== WHAT TO WORK ON ==
Return only the lines of the listing below that run from the line with "exact .inl ⟨c, info, hc, (Host.Outcome.next.inj" through the line with "exact .inr ⟨tr, y, s', hc, by", both ends included, exactly as written.

*** Block opens ***

-- ==== Sys2Proof/Laws/Exec.lean ====
section
/-! SUPPORT. What one step can do: one inversion lemma for the step, one for `exec`, one for the transforms of `PROC`. -/

namespace Sys2Proof.Machine

/-- A step with a command in the queue is the meaning of its head word. -/
theorem step_cons {s : State} {w : CmdWord} {q : List CmdWord} (h : s.cmdQ = w :: q) :
    step s = match decode w with
      | .ok i => exec i s
      | .error v => illegalWord v w s := by
  have hf : fetch s = some (w, decode w) := by simp [fetch, h]
  unfold step
  rw [hf]
  cases decode w <;> rfl

/-- A step without a command is no step (30_encoding.md R96). -/
theorem step_nil {s : State} (h : s.cmdQ = []) : step s = .fault .idle := by
  simp [step, fetch, h]

/-- A step with a next state took the head word of `CMD_Q`: its command, or its illegal verdict. -/
theorem step_next {s t : State} (h : step s = .next t) :
    ∃ w q, s.cmdQ = w :: q ∧
      ((∃ i, decode w = .ok i ∧ exec i s = .next t) ∨
        (∃ v, decode w = .error v ∧ illegalWord v w s = .next t)) := by
  cases hq : s.cmdQ with
  | nil => simp [step_nil hq] at h
  | cons w q =>
    refine ⟨w, q, rfl, ?_⟩
    rw [step_cons hq] at h
    cases hd : decode w with
    | ok i => exact .inl ⟨i, rfl, by simpa [hd] using h⟩
    | error v => exact .inr ⟨v, rfl, by simpa [hd] using h⟩

/-- All a phase check followed by a body can answer as a next state. -/
theorem inPhase_next {q : Phase} {w : CmdWord} {s t : State} {body : State → Host.Outcome State Fault Refusal}
    (h : inPhase q w s body = .next t) :
    (s.phase = .fault ∧ t = s.popCmd) ∨
      (s.phase = q ∧ s.phase ≠ .fault ∧ body s = .next t) ∨
      (s.phase ≠ .fault ∧ t = s.popCmd.raiseFault .wrongPhase (s.phase.num.setWidth 20) w) := by
  rcases inPhase_cases q w s body with ⟨hf, e⟩ | ⟨hq, hf, e⟩ | ⟨hf, -, e⟩ <;> rw [e] at h
  · exact .inl ⟨hf, (Host.Outcome.next.inj h).symm⟩
  · exact .inr (.inl ⟨hq, hf, h⟩)
  · exact .inr (.inr ⟨hf, (Host.Outcome.next.inj h).symm⟩)

/-- All a transform can do that succeeds: an output block, and for the delay line the buffer and the cursor (R157). -/
theorem runTransform_ok {tr : Transform} {x y : List Sample} {s t : State} (h : runTransform tr x s = .ok (y, t)) :
    (tr = .distortion ∧ y = distortionBlock s.params s.cfg x ∧ t = s) ∨
      (tr = .passthroughStereo ∧ y = passthroughBlock x ∧ t = s) ∨
      (tr = .delay ∧ s.cfg.dlen.toNat ≠ 0 ∧ ∃ m,
        delayLoop s.params s.cfg s.cursor.toNat s.cfg.dlen.toNat 0 x s.buf = .ok (y, m) ∧
        t = (s.setBuf m).setCursor (nextCursor s.cursor x.length s.cfg.dlen.toNat)) := by
  cases tr with
  | distortion =>
    simp only [runTransform, Except.ok.injEq, Prod.mk.injEq] at h
    exact .inl ⟨rfl, h.1.symm, h.2.symm⟩
  | passthroughStereo =>
    simp only [runTransform, Except.ok.injEq, Prod.mk.injEq] at h
    exact .inr (.inl ⟨rfl, h.1.symm, h.2.symm⟩)
  | delay =>
    simp only [runTransform, delayTransform] at h
    split at h
    · cases h
    · rename_i hd
      split at h
      · cases h
      · rename_i y' m hl
        simp only [Except.ok.injEq, Prod.mk.injEq] at h
        obtain ⟨rfl, rfl⟩ := h
        exact .inr (.inr ⟨rfl, hd, m, hl, rfl⟩)

/-- What the checks of `PROC` say when they pass (R153). -/
theorem procChecks_ok {ch : BitVec 1} {n : BitVec 24} {s : State} {tr : Transform} (h : procChecks ch n s = .ok tr) :
    ch = s.cfg.kind.cap ∧ s.cfg.kind.transform = some tr ∧ n.toNat ≤ s.cfg.blockSize.toNat := by
  unfold procChecks at h
  split at h
  · cases h
  · rename_i hc
    split at h
    · cases h
    · rename_i t' ht
      split at h
      · cases h
      · rename_i hn
        cases h
        exact ⟨not_not.1 hc, ht, by omega⟩

/-- What a `PROC` in STREAM answers as a next state: a fault entry, or the whole block done. -/
theorem execProc_stream_next {ch : BitVec 1} {n : BitVec 24} {s t : State} (hp : s.phase = .stream)
    (h : execProc ch n s = .next t) :
    (∃ c info, procChecks ch n s = .error (c, info) ∧ t = s.popCmd.raiseFault c info (encode (.proc ch n))) ∨
      (∃ tr y s', procChecks ch n s = .ok tr ∧ blockWords ch n ≤ s.inQ.length ∧
        runTransform tr (s.inQ.take (blockWords ch n)) (s.popCmd.popIn (blockWords ch n)) = .ok (y, s') ∧
        t = s'.pushOut y) := by
  unfold execProc at h
  rw [inPhase_legal (by decide) hp] at h
  split at h
  · rename_i c info hc
    exact .inl ⟨c, info, hc, (Host.Outcome.next.inj h).symm⟩
  · rename_i tr hc
    split at h
    · cases h
    · rename_i hlen
      split at h
      · cases h
      · rename_i y s' hr
        exact .inr ⟨tr, y, s', hc, by omega, hr, (Host.Outcome.next.inj h).symm⟩

/-- `WRC` with a next state: an illegal register number, a drop, a wrong phase, or the write (R132). -/
theorem execWrc_next {r : RegNum} {v : RegWord} {s t : State} (h : execWrc r v s = .next t) :
    (s.phase = .fault ∧ t = s.popCmd) ∨
      (s.phase ≠ .fault ∧ ∃ c info, t = s.popCmd.raiseFault c info (encode (.wrc r v))) ∨
      (r.toNat ≤ 7 ∧ s.phase = .config ∧ t = s.popCmd.setCfg (s.cfg.write r v)) := by
  unfold execWrc at h
  split at h
  · rcases illegalWord_next h with ⟨hf, rfl⟩ | ⟨hf, rfl⟩
    · exact .inl ⟨hf, rfl⟩
    · exact .inr (.inl ⟨hf, _, _, rfl⟩)
  · rcases inPhase_next h with ⟨hf, rfl⟩ | ⟨hq, -, hb⟩ | ⟨hf, rfl⟩
    · exact .inl ⟨hf, rfl⟩
    · exact .inr (.inr ⟨by omega, hq, (Host.Outcome.next.inj hb).symm⟩)
    · exact .inr (.inl ⟨hf, _, _, rfl⟩)

/-- `RDR` with a next state: the response, or an illegal register number (R133). -/
theorem execRdr_next {r : RegNum} {s t : State} (h : execRdr r s = .next t) :
    (s.phase = .fault ∧ t = s.popCmd) ∨
      (s.phase ≠ .fault ∧ ∃ c info, t = s.popCmd.raiseFault c info (encode (.rdr r))) ∨
      (∃ w, s.readReg r = some w ∧ t = s.popCmd.pushRsp w) := by
  unfold execRdr at h
  split at h
  · rename_i w hw
    exact .inr (.inr ⟨w, hw, (Host.Outcome.next.inj h).symm⟩)
  · rcases illegalWord_next h with ⟨hf, rfl⟩ | ⟨hf, rfl⟩
    · exact .inl ⟨hf, rfl⟩
    · exact .inr (.inl ⟨hf, _, _, rfl⟩)

/-- `INIT` with a next state: a drop, a fault entry, or the constructed effect (R134). -/
theorem execInit_next {s t : State} (h : execInit s = .next t) :
    (s.phase = .fault ∧ t = s.popCmd) ∨
      (s.phase ≠ .fault ∧ ∃ c info, t = s.popCmd.raiseFault c info (encode .init)) ∨
      (s.phase = .config ∧ validate s.params s.cfg = none ∧
        t = ((s.popCmd.setBuf (initBuf s)).setCursor 0).setPhase .ready) := by
  rcases inPhase_next h with ⟨hf, rfl⟩ | ⟨hq, hf, hb⟩ | ⟨hf, rfl⟩
  · exact .inl ⟨hf, rfl⟩
  · split at hb
    · exact .inr (.inl ⟨hf, _, _, (Host.Outcome.next.inj hb).symm⟩)
    · rename_i hv
      exact .inr (.inr ⟨hq, hv, (Host.Outcome.next.inj hb).symm⟩)
  · exact .inr (.inl ⟨hf, _, _, rfl⟩)

/-- `OPEN` with a next state: a drop, a fault entry, or the opened stream (R150). -/
theorem execOpen_next {rate : BitVec 24} {s t : State} (h : execOpen rate s = .next t) :
    (s.phase = .fault ∧ t = s.popCmd) ∨
      (s.phase ≠ .fault ∧ ∃ c info, t = s.popCmd.raiseFault c info (encode (.openStream rate))) ∨
      (s.phase = .ready ∧ rate = s.cfg.sampleRate ∧ t = s.popCmd.setPhase .stream) := by
  rcases inPhase_next h with ⟨hf, rfl⟩ | ⟨hq, hf, hb⟩ | ⟨hf, rfl⟩
  · exact .inl ⟨hf, rfl⟩
  · split at hb
    · rename_i hr
      exact .inr (.inr ⟨hq, hr, (Host.Outcome.next.inj hb).symm⟩)
    · exact .inr (.inl ⟨hf, _, _, (Host.Outcome.next.inj hb).symm⟩)
  · exact .inr (.inl ⟨hf, _, _, rfl⟩)

/-- `PROC` with a next state: a drop, a fault entry, or the whole block done (R152). -/
theorem execProc_next {ch : BitVec 1} {n : BitVec 24} {s t : State} (h : execProc ch n s = .next t) :
    (s.phase = .fault ∧ t = s.popCmd) ∨
      (s.phase ≠ .fault ∧ ∃ c info, t = s.popCmd.raiseFault c info (encode (.proc ch n))) ∨
      (∃ tr y s', s.phase = .stream ∧ procChecks ch n s = .ok tr ∧ blockWords ch n ≤ s.inQ.length ∧
        runTransform tr (s.inQ.take (blockWords ch n)) (s.popCmd.popIn (blockWords ch n)) = .ok (y, s') ∧
        t = s'.pushOut y) := by
  rcases inPhase_next h with ⟨hf, rfl⟩ | ⟨hq, hf, -⟩ | ⟨hf, rfl⟩
  · exact .inl ⟨hf, rfl⟩
  · rcases execProc_stream_next hq h with ⟨c, info, -, rfl⟩ | ⟨tr, y, s', hc, hl, hr, rfl⟩
    · exact .inr (.inl ⟨hf, c, info, rfl⟩)
    · exact .inr (.inr ⟨tr, y, s', hq, hc, hl, hr, rfl⟩)
  · exact .inr (.inl ⟨hf, _, _, rfl⟩)

/-- `END` with a next state: a drop, a wrong phase, or the end of the stream (R158). -/
theorem execEnd_next {s t : State} (h : execEnd s = .next t) :
    (s.phase = .fault ∧ t = s.popCmd) ∨
      (s.phase ≠ .fault ∧ ∃ c info, t = s.popCmd.raiseFault c info (encode .endStream)) ∨
      (s.phase = .stream ∧ t = s.popCmd.setPhase .done) := by
  rcases inPhase_next h with ⟨hf, rfl⟩ | ⟨hq, -, hb⟩ | ⟨hf, rfl⟩
  · exact .inl ⟨hf, rfl⟩
  · exact .inr (.inr ⟨hq, (Host.Outcome.next.inj hb).symm⟩)
  · exact .inr (.inl ⟨hf, _, _, rfl⟩)

/-- What the instruction itself does where it is neither dropped nor raises a fault (the `ok` entries of
30_encoding.md R95). -/
def OwnEffect (s t : State) : Instr → Prop
  | .nop => t = s.popCmd
  | .wrc r v => r.toNat ≤ 7 ∧ s.phase = .config ∧ t = s.popCmd.setCfg (s.cfg.write r v)
  | .rdr r => ∃ w, s.readReg r = some w ∧ t = s.popCmd.pushRsp w
  | .init => s.phase = .config ∧ validate s.params s.cfg = none ∧
      t = ((s.popCmd.setBuf (initBuf s)).setCursor 0).setPhase .ready
  | .openStream rate => s.phase = .ready ∧ rate = s.cfg.sampleRate ∧ t = s.popCmd.setPhase .stream
  | .proc ch n => ∃ tr y s', s.phase = .stream ∧ procChecks ch n s = .ok tr ∧ blockWords ch n ≤ s.inQ.length ∧
      runTransform tr (s.inQ.take (blockWords ch n)) (s.popCmd.popIn (blockWords ch n)) = .ok (y, s') ∧
      t = s'.pushOut y
  | .endStream => s.phase = .stream ∧ t = s.popCmd.setPhase .done
  | .rst => t = s.popCmd.softReset
  | .reserved7 _ => False
  | .reserved8 _ => False
  | .reserved9 _ => False
  | .reservedA _ => False
  | .reservedB _ => False
  | .reservedC _ => False
  | .reservedD _ => False
  | .reservedE _ => False

/-- All an instruction can do that has a next state: its word is dropped in FAULT, it raises a fault, or it has its own
effect. -/
theorem exec_next_cases {i : Instr} {s t : State} (h : exec i s = .next t) :
    (s.phase = .fault ∧ t = s.popCmd) ∨
      (s.phase ≠ .fault ∧ ∃ c info, t = s.popCmd.raiseFault c info (encode i)) ∨ OwnEffect s t i := by
  have illegal : ∀ {v}, illegalWord v (encode i) s = .next t →
      (s.phase = .fault ∧ t = s.popCmd) ∨
        (s.phase ≠ .fault ∧ ∃ c info, t = s.popCmd.raiseFault c info (encode i)) ∨ OwnEffect s t i := by
    intro v hv
    rcases illegalWord_next hv with ⟨hf, rfl⟩ | ⟨hf, rfl⟩
    · exact .inl ⟨hf, rfl⟩
    · exact .inr (.inl ⟨hf, _, _, rfl⟩)
  cases i with
  | nop => exact .inr (.inr (Host.Outcome.next.inj h).symm)
  | wrc r v => exact execWrc_next h
  | rdr r => exact execRdr_next h
  | init => exact execInit_next h
  | openStream rate => exact execOpen_next h
  | proc ch n => exact execProc_next h
  | endStream => exact execEnd_next h
  | rst => exact .inr (.inr (Host.Outcome.next.inj h).symm)
  | reserved7 x => exact illegal h
  | reserved8 x => exact illegal h
  | reserved9 x => exact illegal h
  | reservedA x => exact illegal h
  | reservedB x => exact illegal h
  | reservedC x => exact illegal h
  | reservedD x => exact illegal h
  | reservedE x => exact illegal h

/-- All a step can do that has a next state, by its head word: a drop in FAULT, a fault entry recording that word, or the
own effect of the instruction the word decodes to. -/
theorem step_next_cases {s t : State} (h : step s = .next t) :
    ∃ w q, s.cmdQ = w :: q ∧
      ((s.phase = .fault ∧ t = s.popCmd) ∨
        (s.phase ≠ .fault ∧ ∃ c info w', t = s.popCmd.raiseFault c info w' ∧
          (w' = w ∨ ∃ i, decode w = .ok i ∧ w' = encode i)) ∨
        ∃ i, decode w = .ok i ∧ OwnEffect s t i) := by
  obtain ⟨w, q, hq, ⟨i, hd, he⟩ | ⟨v, -, hv⟩⟩ := step_next h
  · refine ⟨w, q, hq, ?_⟩
    rcases exec_next_cases he with hc | ⟨hf, c, info, ht⟩ | ho
    · exact .inl hc
    · exact .inr (.inl ⟨hf, c, info, _, ht, .inr ⟨i, hd, rfl⟩⟩)
    · exact .inr (.inr ⟨i, hd, ho⟩)
  · refine ⟨w, q, hq, ?_⟩
    rcases illegalWord_next hv with hc | ⟨hf, ht⟩
    · exact .inl hc
    · exact .inr (.inl ⟨hf, _, _, w, ht, .inl rfl⟩)

end Sys2Proof.Machine
end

*** Block closes ***

== OUTPUT ==
    exact .inl ⟨c, info, hc, (Host.Outcome.next.inj h).symm⟩
  · rename_i tr hc
    split at h
    · cases h
    · rename_i hlen
      split at h
      · cases h
      · rename_i y s' hr
        exact .inr ⟨tr, y, s', hc, by omega, hr, (Host.Outcome.next.inj h).symm⟩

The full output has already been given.